In this case, the evidence strongly suggests that Ramos knew Molina committed the attempted murder at issue in his accessory count, as it is undisputed Molina committed it in his presence.

And as to the second point, the prosecutor argued that Ramos was aware of Molina’s plan to kill Monzon and that he had agreed to assist him in that plan before they lined up for dinner. As the prosecutor pointed out, the contrast between Crapo’s response to the attack, and Ramos’s response, was telling. Crapo immediately distanced himself from the violence. As the prosecutor noted, Crapo’s “reaction is what you would expect a reasonable person to do who really didn’t know what was going on.” Ramos reacted quite differently. As the prosecutor argued, Ramos displayed no shocked reaction to Molina’s attack, nor did he recoil. Instead, he stayed put, and within a second or two of the attack he bent down to pick up what he claimed was a pencil. He then ran back to his cell.
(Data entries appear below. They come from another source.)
-- ==== Sys2Proof/Machine/Fetch.lean ====
section
/-! DEFINITION. What comes to the block from the host: the next frame (spec/30_encoding.md R90, R101, R103, R105), the
host's acts between two commands (spec/70_reset_and_hazards.md R270, R278), and a frame placed for a test. -/

namespace Sys2Proof.Machine

/-- The stream after a frame has been taken from it. -/
def State.withStream (s : State) (bs : List Byte) : State := { s with stream := bs }

/-- What stands at the head of the host's input. -/
inductive Fetched where
  /-- A complete frame, and the state with it taken. -/
  | frame (i : Instr) (s : State)
  /-- An unassigned opcode, and the state with it taken. -/
  | unassigned (s : State)
  /-- Part of a frame. -/
  | partialFrame
  /-- No byte before the host's next act. -/
  | noFrame

/-- Take the next frame from the host. -/
def fetch (s : State) : Fetched :=
  if s.stream = [] then .noFrame
  else
    match decode s.stream with
    | .instr i rest => .frame i (s.withStream rest)
    | .badOp _ rest => .unassigned (s.withStream rest)
    | .incomplete => .partialFrame

/-- R103: an unassigned opcode. -/
def execUnassigned (s : State) : Result := raise (.illegal .badOp) s

/-- The host acts between two commands. A swap changes DEV at one address only (R278). -/
def hostAct (act : HostAct) (s : State) : State :=
  match act with
  | .swap a d => { s with dev := swapDevice a d s.dev }
  | .reset => resetBlock s

/-- The host still sends a frame after one of these acts. -/
def framesLeft (ps : List Phase) : Bool := ps.any fun p => !p.stream.isEmpty

/-- The host's turn: its next act and the bytes after it while a frame is still to come (cmd < k), or the end of the run
(R29, R36: cmd = k). An act behind the last frame stands between no two commands (R278) and is not done. DESIGN CHOICE,
safe, notes/assumptions/22.md: an act before the first frame, and a second act right after the first, is done. -/
def hostTurn (s : State) : Result :=
  match s.phases with
  | [] => .fault .runEnded
  | p :: ps =>
    if framesLeft (p :: ps) then .next { hostAct p.act s with stream := p.stream, phases := ps }
    else .fault .runEnded

/-- The host delivers a frame next, before whatever else it sends. -/
def State.deliver (s : State) (frame : List Byte) : State := { s with stream := frame ++ s.stream }

end Sys2Proof.Machine
end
His reaction suggested, in the prosecutor’s words, that “Ramos [knew] exactly what to do” when Molina attacked Monzon because he was expecting it. The jury could reasonably reach that same conclusion, and we must presume they did. And given that Ramos was in on Molina’s plan, the jury could also reasonably infer that his immediate retrieval and attempt to hide Molina’s weapon was done for the purpose of assisting Molina.

For all these reasons, we conclude the evidence was sufficient to sustain each of the elements of Ramos’s crime of being an accessory after the fact, and we affirm his conviction.
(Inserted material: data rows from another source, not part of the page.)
-- ==== Sys2Proof/Tests/Slice0.lean ====
section
/-! SUPPORT. Small tests. Every expected value is from the spec: spec/95_test_vectors.md (V6, V7, V9, P1 to P7), the
examples and encodings of the numbered rules. The `witness_` theorems show that the hypotheses of the obligation they
name can be met together. -/

namespace Sys2Proof.Tests

open Sys2Proof.Machine Sys2Proof.Safety
open Sys2Proof.Laws (capMatches_of_dev)

/-! ### Small states -/

/-- A transaction that succeeds. -/
def okDraw : TxDraw := ⟨true, true, .nack⟩

/-- A transaction that fails with this cause. -/
def errDraw (c : Cause) : TxDraw := ⟨false, false, c⟩

/-- A device at rest, whose write cycle takes all of T_WC. -/
def rested (mem : Memory) (ptr : Option Off8) : Device := ⟨mem, ptr, false, 10⟩

/-- A device in its write cycle. -/
def busy (mem : Memory) : Device := ⟨mem, none, true, 10⟩

/-- MEM[0x05] to MEM[0x07] are 0x15 to 0x17, MEM[0xFE] and MEM[0xFF] are 0xAE and 0xAF; the rest is 0xFF or 0x00. -/
def sample : Memory := [(0, 0x10#8), (1, 0x00#8), (5, 0x15#8), (6, 0x16#8), (7, 0x17#8), (254, 0xAE#8), (255, 0xAF#8)]

/-- One device at 0x50, MAX_XFER = 16, as in spec/95 §2.6 and §2.7. -/
def bench (d : Device) (chan : List TxDraw) : State :=
  { State.reset with cfg := { Params.launch with maxXfer := 16, readWrap := .wrap }, dev := [(0x50, d)], chan := chan }

/-- The same with another capacity and other limits. -/
def benchOf (cap maxXfer : Nat) (d : Device) (chan : List TxDraw) : State :=
  { bench d chan with cfg := { Params.launch with cap := cap, maxXfer := maxXfer } }

/-- The next state, if there is one. -/
def stateOf : Result → Option State
  | .next t => some t
  | .fault _ => none
  | .refused _ => none

/-- The last response of the next state. -/
def answer (r : Result) : Option Rsp := (stateOf r).bind fun t => t.rsps.getLast?

/-- The history of the next state. -/
def history (r : Result) : Option (List Event) := (stateOf r).map State.hist

/-- The CRC register of the next state. -/
def crcAfter (r : Result) : Option Crc := (stateOf r).map State.crc

/-- The device at 0x50 in the next state. -/
def deviceAfter (r : Result) : Option Device := (stateOf r).bind fun t => t.device 0x50#7

/-- After reset, with this CRC. -/
def withReg (c : Crc) : State := { State.reset with crc := c }

/-! ### Well-formedness: a payload longer than the count field can say (R92) is refused -/

theorem test_wellFormed_crcMsg : (Instr.crcMsg (List.replicate 65536 0x00#8)).wellFormed = false := by
  simp [Instr.wellFormed, payloadFits, -List.reduceReplicate]

theorem test_wellFormed_i2cWrite : (Instr.i2cWrite 0x50#8 (List.replicate 65536 0x00#8)).wellFormed = false := by
  simp [Instr.wellFormed, payloadFits, -List.reduceReplicate]

theorem test_wellFormed_eeWrite : (Instr.eeWrite 0x50#8 0#8 (List.replicate 65536 0x00#8)).wellFormed = false := by
  simp [Instr.wellFormed, payloadFits, -List.reduceReplicate]

/-- R92: 65535 bytes fit. -/
theorem test_wellFormed_longest : (Instr.eeWrite 0x50#8 0#8 (List.replicate 65535 0x00#8)).wellFormed = true := by
  simp [Instr.wellFormed, payloadFits, -List.reduceReplicate]

/-! ### Decoding: frames written out from R91 and R98 -/

theorem test_decode_crcInit : decode [0b00000001#8, 0x30#8] = .instr .crcInit [0x30#8] := by decide

theorem test_decode_crcBit : decode [0b00000010#8, 0b00000001#8] = .instr (.crcBit 1#8) [] := by decide

theorem test_decode_crcByte : decode [0b00000011#8, 0b11111111#8] = .instr (.crcByte 255#8) [] := by decide

theorem test_decode_crcRead : decode [0b00000100#8] = .instr .crcRead [] := by decide

theorem test_decode_crcMsg : decode [0b00000101#8, 0#8, 2#8, 0x12#8, 0x34#8, 0x04#8] =
    .instr (.crcMsg [0x12#8, 0x34#8]) [0x04#8] := by decide

theorem test_decode_i2cWrite : decode [0b00010000#8, 0x50#8, 0#8, 1#8, 0x10#8] =
    .instr (.i2cWrite 0x50#8 [0x10#8]) [] := by decide

/-- The count is big-endian: NH = 1, NL = 2 is 258. -/
theorem test_decode_i2cRead : decode [0b00010001#8, 0x50#8, 1#8, 2#8] = .instr (.i2cRead 0x50#8 258#16) [] := by decide

theorem test_decode_eeRead : decode [0b00100000#8, 0x50#8, 0xF0#8, 0#8, 0x10#8] =
    .instr (.eeRead 0x50#8 0xF0#8 16#16) [] := by decide

theorem test_decode_eeWrite : decode [0b00100001#8, 0x50#8, 0x10#8, 0#8, 2#8, 0xAB#8, 0xCD#8] =
    .instr (.eeWrite 0x50#8 0x10#8 [0xAB#8, 0xCD#8]) [] := by decide

theorem test_decode_waitWc : decode [0b00110000#8] = .instr .waitWc [] := by decide

/-- spec/95 §2.1: `12 50 00 01` begins with a one-byte unassigned frame. -/
theorem test_decode_badOp : decode [0x12#8, 0x50#8, 0x00#8, 0x01#8] = .badOp 0x12#8 [0x50#8, 0x00#8, 0x01#8] := by decide

/-- spec/95 §2.1: `21 50 00 00 02 AB` and the end of the stream. -/
theorem test_decode_incomplete : decode [0x21#8, 0x50#8, 0#8, 0#8, 2#8, 0xAB#8] = .incomplete := by decide

/-- R99: the ends of the unassigned ranges, and how many opcodes are unassigned. -/
theorem test_unassigned : [0x00#8, 0x06#8, 0x0F#8, 0x12#8, 0x1F#8, 0x22#8, 0x2F#8, 0x31#8, 0xFF#8].all
      (fun op => Opcode.ofByte op == none) = true ∧
    ((List.range 256).filter fun n => Opcode.ofByte (BitVec.ofNat 8 n) == none).length = 246 := by decide +kernel

/-- The table's first word of EE_READ is its opcode byte; the operand bytes above it are zero. -/
theorem test_tableWord : decodeTableWord 8 0x20 = some (.eeRead 0#8 0#8 0#16) ∧
    decodeTableWord 40 0x1000F05020 = some (.eeRead 0x50#8 0xF0#8 16#16) ∧ decodeTableWord 8 0x12 = none := by decide

theorem test_withFetchWord : answer (step (State.reset.withFetchWord 8 0x04)) = some ⟨0x00#8, [0x1F#8]⟩ := by decide

/-! ### The CRC commands (spec/95 §2.2 to §2.5) -/

/-- spec/95 §2.2, every register value. -/
theorem test_crc5Bit_zero : (List.range 32).map (fun c => (crc5Bit 0x15#5 (BitVec.ofNat 5 c) false).toNat) =
    [0x00, 0x02, 0x04, 0x06, 0x08, 0x0A, 0x0C, 0x0E, 0x10, 0x12, 0x14, 0x16, 0x18, 0x1A, 0x1C, 0x1E,
      0x15, 0x17, 0x11, 0x13, 0x1D, 0x1F, 0x19, 0x1B, 0x05, 0x07, 0x01, 0x03, 0x0D, 0x0F, 0x09, 0x0B] := by decide +kernel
Ramos’s attack on the evidence supporting his conviction for possession of a weapon in a correctional facility is similarly unpersuasive. He argues, “For all the evidence shows, the razor blade may have belonged to Crapo. Crapo may have placed the blade on the sink” and “[t]here is no direct evidence that appellant was aware of its presence on the sink.” But the fact the jury could have drawn different inferences from the evidence does not undercut its verdict.

Ramos’s argument ignores compelling evidence that it was he who was responsible for the disappearance of the razor blade used by Molina in his attack, and that he took it back to his cell. Given that there was no evidence suggesting Crapo had any razor blade in his possession, or that he had any opportunity to obtain one, the most obvious inference to be drawn was that it was Ramos, rather than Crapo, who was responsible for the razor blade in their cell. Thus, the evidence was sufficient to support the charge that it was Ramos who possessed that razor blade in the correctional facility.


The judgment as to Molina is reversed in part and remanded to the trial court with instructions to stay his sentence on count 2, the battery charge. It is affirmed in all other respects. The judgment as to Ramos is affirmed.





[1] The razor blade looked like one that had been removed from the orange plastic shaving razors available at the jail commissary.

[2] All further statutory references are to the Penal Code.

[3] The information also alleged that Molina inflicted great bodily injury, but the jury found that allegation not true.

[4] Ramos claims this assertion is supported by People v. Lauria (1967) 251 Cal.App.2d 471, 481-482, which does not discuss the elements of a charge of being an accessory after the fact. Instead, it addresses the proof necessary to demonstrate participation in a conspiracy.

Description Richard Molina was convicted of attempted premeditated murder, battery with serious bodily injury and possession of a weapon in a correctional facility. Steven Allen Ramos, another inmate of the same correctional facility, was convicted of being an accessory after the fact based on his effort to hide the weapon used by Molina, and possession of a weapon in a correctional facility. Both Molina and Ramos appeal.